== What is being asked ==
Find and copy each line in the material below where the string "that" occurs.
(Data in this exercise begins)
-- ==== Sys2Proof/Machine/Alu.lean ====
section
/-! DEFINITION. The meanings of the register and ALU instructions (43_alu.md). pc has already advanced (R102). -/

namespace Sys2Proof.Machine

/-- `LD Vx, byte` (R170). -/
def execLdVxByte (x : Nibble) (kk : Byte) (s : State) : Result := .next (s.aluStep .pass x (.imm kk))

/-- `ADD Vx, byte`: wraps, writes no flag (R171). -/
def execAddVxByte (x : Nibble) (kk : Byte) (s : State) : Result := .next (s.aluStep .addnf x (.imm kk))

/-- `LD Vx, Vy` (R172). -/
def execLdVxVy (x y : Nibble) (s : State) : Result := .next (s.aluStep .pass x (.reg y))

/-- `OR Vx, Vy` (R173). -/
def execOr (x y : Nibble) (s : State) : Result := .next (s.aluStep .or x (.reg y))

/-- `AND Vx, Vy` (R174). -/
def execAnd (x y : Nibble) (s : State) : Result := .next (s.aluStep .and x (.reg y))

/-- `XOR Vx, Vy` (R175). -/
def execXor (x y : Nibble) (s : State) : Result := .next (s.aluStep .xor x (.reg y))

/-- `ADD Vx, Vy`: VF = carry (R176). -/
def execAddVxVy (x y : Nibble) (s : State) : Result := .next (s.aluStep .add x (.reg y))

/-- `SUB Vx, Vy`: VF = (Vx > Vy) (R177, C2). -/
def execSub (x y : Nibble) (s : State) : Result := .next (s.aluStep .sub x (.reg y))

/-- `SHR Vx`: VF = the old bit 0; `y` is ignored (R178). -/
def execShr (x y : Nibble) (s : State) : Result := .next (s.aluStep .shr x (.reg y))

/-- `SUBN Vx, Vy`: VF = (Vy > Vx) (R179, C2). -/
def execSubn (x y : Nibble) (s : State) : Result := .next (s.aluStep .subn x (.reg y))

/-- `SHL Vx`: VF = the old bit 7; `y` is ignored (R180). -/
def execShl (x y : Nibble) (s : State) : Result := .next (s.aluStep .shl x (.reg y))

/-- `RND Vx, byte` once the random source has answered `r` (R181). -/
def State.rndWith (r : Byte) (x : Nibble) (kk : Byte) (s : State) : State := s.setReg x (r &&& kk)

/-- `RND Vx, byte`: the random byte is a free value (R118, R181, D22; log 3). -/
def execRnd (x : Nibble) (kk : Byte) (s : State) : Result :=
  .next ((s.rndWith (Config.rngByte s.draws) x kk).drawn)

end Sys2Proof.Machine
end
(Data in this exercise ends)
(Data in this exercise begins)
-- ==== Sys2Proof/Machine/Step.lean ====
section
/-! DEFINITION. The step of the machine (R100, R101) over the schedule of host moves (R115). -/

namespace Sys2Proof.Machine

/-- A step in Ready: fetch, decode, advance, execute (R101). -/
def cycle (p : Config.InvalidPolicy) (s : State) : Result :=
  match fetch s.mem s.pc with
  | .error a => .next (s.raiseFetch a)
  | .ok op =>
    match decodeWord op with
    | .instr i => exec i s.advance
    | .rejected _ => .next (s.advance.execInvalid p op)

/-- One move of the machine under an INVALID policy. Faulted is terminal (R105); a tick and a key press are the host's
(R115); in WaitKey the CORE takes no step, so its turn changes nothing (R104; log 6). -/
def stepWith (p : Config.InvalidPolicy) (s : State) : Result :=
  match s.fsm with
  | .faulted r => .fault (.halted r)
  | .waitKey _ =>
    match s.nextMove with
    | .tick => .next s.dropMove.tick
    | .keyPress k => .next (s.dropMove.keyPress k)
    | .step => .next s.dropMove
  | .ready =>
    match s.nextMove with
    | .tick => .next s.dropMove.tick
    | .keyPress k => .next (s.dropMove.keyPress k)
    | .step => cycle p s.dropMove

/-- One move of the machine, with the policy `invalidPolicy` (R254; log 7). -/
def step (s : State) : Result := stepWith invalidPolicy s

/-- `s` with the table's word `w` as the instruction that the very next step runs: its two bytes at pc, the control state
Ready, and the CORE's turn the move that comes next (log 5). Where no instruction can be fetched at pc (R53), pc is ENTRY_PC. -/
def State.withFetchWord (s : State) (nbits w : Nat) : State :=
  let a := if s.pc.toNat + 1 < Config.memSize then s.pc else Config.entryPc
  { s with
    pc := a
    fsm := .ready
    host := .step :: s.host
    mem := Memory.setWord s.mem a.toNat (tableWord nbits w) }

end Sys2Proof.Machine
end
(Data in this exercise ends)
== The answer ==
/-- `s` with the table's word `w` as the instruction that the very next step runs: its two bytes at pc, the control state
Ready, and the CORE's turn the move that comes next (log 5). Where no instruction can be fetched at pc (R53), pc is ENTRY_PC. -/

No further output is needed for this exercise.